---- Information provided

-- ==== Sys2Proof/Syntax.lean ====
section
/-! DEFINITION. The instructions of spec/opcode_table.json: the nine command words the host writes to CMD and the eighteen panel command bytes the sequencer sends. -/

namespace Sys2Proof

/-- One constructor per row of spec/opcode_table.json. The operands of a command word are its fields (30_encoding.md R92 to R94); a panel command byte has none, its payload being a parameter (44_panel_protocol.md section 4). -/
inductive Instr where
  /-- NEAREST, OPC 0x01 (40_quantizer.md R134). -/
  | nearest (r g b : Byte)
  /-- ORIENT, OPC 0x02 (41_orient.md R153). -/
  | orient
  /-- DITHER_FS, OPC 0x03 (42_dither.md R167). -/
  | ditherFs
  /-- DITHER_ATK, OPC 0x04 (42_dither.md R172). -/
  | ditherAtk
  /-- PACK, OPC 0x05 (43_packer.md R192). -/
  | pack
  /-- OPEN, OPC 0x10 (45_session.md R260). -/
  | openSession
  /-- CLEAR, OPC 0x11 (45_session.md R261). -/
  | clear (id : PalId)
  /-- DISPLAY, OPC 0x12 (45_session.md R262). -/
  | display (len : BitVec 24)
  /-- CLOSE, OPC 0x13 (45_session.md R263). -/
  | closeSession
  /-- 0xAA, "CMDH" (44_panel_protocol.md R212). -/
  | panelCmdh
  /-- 0x01, "panel setting" (R213). -/
  | panelPanelSetting
  /-- 0x00, "driver output" (R214). -/
  | panelDriverOutput
  /-- 0x03, "res setting" (R215). -/
  | panelResSetting
  /-- 0x05, "booster soft-start", first (R216). -/
  | panelBoosterSoftStart1
  /-- 0x06, "booster soft-start", second (R217). -/
  | panelBoosterSoftStart2
  /-- 0x08, "booster soft-start", third (R218). -/
  | panelBoosterSoftStart3
  /-- 0x30, "PLL" (R219). -/
  | panelPll
  /-- 0x50, "VCOM" (R220). -/
  | panelVcom
  /-- 0x60, "TCON" (R221). -/
  | panelTcon
  /-- 0x61, "resolution" (R222). -/
  | panelResolution
  /-- 0x84, "TSE" (R223). -/
  | panelTse
  /-- 0xE3, "power saving" (R224). -/
  | panelPowerSaving
  /-- 0x04, "power-on" (R225). -/
  | panelPowerOn
  /-- 0x10, "write RAM" (R226). -/
  | panelWriteRam
  /-- 0x12, "display-refresh" (R227). -/
  | panelDisplayRefresh
  /-- 0x02, "power-off" (R228). -/
  | panelPowerOff
  /-- 0x07, "deep-sleep" (R230). -/
  | panelDeepSleep
  deriving DecidableEq, Repr

end Sys2Proof
end

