-- ==== Sys2Proof/Machine/Dither.lean ====
section
/-! DEFINITION. DITHER_FS and DITHER_ATK (42_dither.md R160 to R172): one in-place pass over FRAME_RAM in row-major order. -/

namespace Sys2Proof.Machine

/-- A signed amount per channel (42_dither.md R161, R164). -/
structure Amount where
  r : Int
  g : Int
  b : Int
  deriving DecidableEq, Repr

/-- `trunc_div(a, b)`: division rounding toward zero (00_scope.md R8). -/
def truncDiv (a b : Int) : Int := Int.tdiv a b

/-- `floor_div(a, b)` (R8). -/
def floorDiv (a b : Int) : Int := Int.fdiv a b

/-- `clamp8(v)` (R8). -/
def clamp8 (v : Int) : Byte := BitVec.ofNat 8 (min 255 (max 0 v)).toNat

/-- The error of a visited pixel, `old - q` per channel (R164). -/
def pixelError (old q : Rgb) : Amount := ⟨chanDiff old.r q.r, chanDiff old.g q.g, chanDiff old.b q.b⟩

/-- `fsw(e, w)`, the weighted amount of one channel (R166). -/
def fsw (f : FsRound) (e w : Int) : Int :=
  match f with
  | .truncDiv => truncDiv (e * w) 16
  | .floorShift => floorDiv (e * w) 16
  | .roundNearest => truncDiv (e * w + 8 * Int.sign (e * w)) 16

/-- The Floyd–Steinberg amount of weight `w` (R165, R166). -/
def fsAmount (f : FsRound) (e : Amount) (w : Int) : Amount := ⟨fsw f e.r w, fsw f e.g w, fsw f e.b w⟩

/-- The Atkinson amount: an eighth, truncated toward zero (R169). -/
def atkAmount (e : Amount) : Amount := ⟨truncDiv e.r 8, truncDiv e.g 8, truncDiv e.b 8⟩

/-- The saturating add of R161, per channel. -/
def addSat (p : Rgb) (v : Amount) : Rgb :=
  ⟨clamp8 ((p.r.toNat : Int) + v.r), clamp8 ((p.g.toNat : Int) + v.g), clamp8 ((p.b.toNat : Int) + v.b)⟩

/-- One neighbour's contribution: where it goes and how much. -/
structure Share where
  x : Nat
  y : Nat
  v : Amount
  deriving DecidableEq, Repr

/-- Diffusion into the listed neighbours, in this order, clamped at every addition (R161). -/
def spread (w : Nat) : List Share → Mem → Option Mem
  | [], m => some m
  | n :: rest, m =>
    match readPix m w n.x n.y with
    | none => none
    | some p => spread w rest (writePix m w n.x n.y (addSat p n.v))

/-- `visit(x, y)` of R160: quantize the value held now, then diffuse `shares` of its error. -/
def visit (w : Nat) (p : Palette) (shares : Rgb → Rgb → List Share) (x y : Nat) (m : Mem) : Option Mem :=
  match readPix m w x y with
  | none => none
  | some old => spread w (shares old (nearest p old).rgb) (writePix m w x y (nearest p old).rgb)

/-- The pass of R160: `y` from 0 to `H-1`, and in each row `x` from 0 to `W-1`. -/
def ditherPass (c : Config) (p : Palette) (shares : Nat → Nat → Rgb → Rgb → List Share) (m : Mem) : Option Mem :=
  loop (fun y => loop (fun x => visit c.W p (shares x y) x y) c.W 0) c.H 0 m

/-- The Floyd–Steinberg shares of pixel (x, y): none for a border pixel (R162, R163), else right, down-left, down, down-right (R165). -/
def fsShares (c : Config) (x y : Nat) (old q : Rgb) : List Share :=
  if y + 1 < c.H ∧ 1 ≤ x ∧ x + 1 < c.W then
    [⟨x + 1, y, fsAmount c.fsRound (pixelError old q) 7⟩,
     ⟨x - 1, y + 1, fsAmount c.fsRound (pixelError old q) 3⟩,
     ⟨x, y + 1, fsAmount c.fsRound (pixelError old q) 5⟩,
     ⟨x + 1, y + 1, fsAmount c.fsRound (pixelError old q) 1⟩]
  else []

/-- The Atkinson down-left share; at `x = 0` the parameter `atk_west` decides (R171). -/
def atkWestShare (c : Config) (x y : Nat) (v : Amount) : List Share :=
  if x = 0 then
    match c.atkWest with
    | .discard => []
    | .rowWrap => [⟨c.W - 1, y, v⟩]
  else [⟨x - 1, y + 1, v⟩]

/-- The Atkinson shares of pixel (x, y): none for a border pixel (R168), else the six neighbours in the order of R170. -/
def atkShares (c : Config) (x y : Nat) (old q : Rgb) : List Share :=
  if y + 2 < c.H ∧ x + 2 < c.W then
    [⟨x + 1, y, atkAmount (pixelError old q)⟩, ⟨x + 2, y, atkAmount (pixelError old q)⟩]
      ++ atkWestShare c x y (atkAmount (pixelError old q))
      ++ [⟨x, y + 1, atkAmount (pixelError old q)⟩, ⟨x + 1, y + 1, atkAmount (pixelError old q)⟩,
          ⟨x, y + 2, atkAmount (pixelError old q)⟩]
  else []

/-- DITHER_FS (R167). -/
def ditherFsCmd (c : Config) (s : State) : Host.Outcome State Fault Refusal :=
  orUnwritten (ditherPass c s.palette (fsShares c) s.frameRam) s fun m => complete .ok { s with frameRam := m }

/-- DITHER_ATK (R172). -/
def ditherAtkCmd (c : Config) (s : State) : Host.Outcome State Fault Refusal :=
  orUnwritten (ditherPass c s.palette (atkShares c) s.frameRam) s fun m => complete .ok { s with frameRam := m }

/-- DITHER_FS on this hardware. -/
def execDitherFs (s : State) : Host.Outcome State Fault Refusal := ditherFsCmd Config.epd6 s

/-- DITHER_ATK on this hardware. -/
def execDitherAtk (s : State) : Host.Outcome State Fault Refusal := ditherAtkCmd Config.epd6 s

end Sys2Proof.Machine
end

--------

**What is required**
Given the records above, restate word for word only the lines starting at the one with "else [⟨x - 1, y + 1, v⟩]" and ending at the one with "def execDitherAtk (s".

**Result of this task**
  else [⟨x - 1, y + 1, v⟩]

/-- The Atkinson shares of pixel (x, y): none for a border pixel (R168), else the six neighbours in the order of R170. -/
def atkShares (c : Config) (x y : Nat) (old q : Rgb) : List Share :=
  if y + 2 < c.H ∧ x + 2 < c.W then
    [⟨x + 1, y, atkAmount (pixelError old q)⟩, ⟨x + 2, y, atkAmount (pixelError old q)⟩]
      ++ atkWestShare c x y (atkAmount (pixelError old q))
      ++ [⟨x, y + 1, atkAmount (pixelError old q)⟩, ⟨x + 1, y + 1, atkAmount (pixelError old q)⟩,
          ⟨x, y + 2, atkAmount (pixelError old q)⟩]
  else []

/-- DITHER_FS (R167). -/
def ditherFsCmd (c : Config) (s : State) : Host.Outcome State Fault Refusal :=
  orUnwritten (ditherPass c s.palette (fsShares c) s.frameRam) s fun m => complete .ok { s with frameRam := m }

/-- DITHER_ATK (R172). -/
def ditherAtkCmd (c : Config) (s : State) : Host.Outcome State Fault Refusal :=
  orUnwritten (ditherPass c s.palette (atkShares c) s.frameRam) s fun m => complete .ok { s with frameRam := m }

/-- DITHER_FS on this hardware. -/
def execDitherFs (s : State) : Host.Outcome State Fault Refusal := ditherFsCmd Config.epd6 s

/-- DITHER_ATK on this hardware. -/
def execDitherAtk (s : State) : Host.Outcome State Fault Refusal := ditherAtkCmd Config.epd6 s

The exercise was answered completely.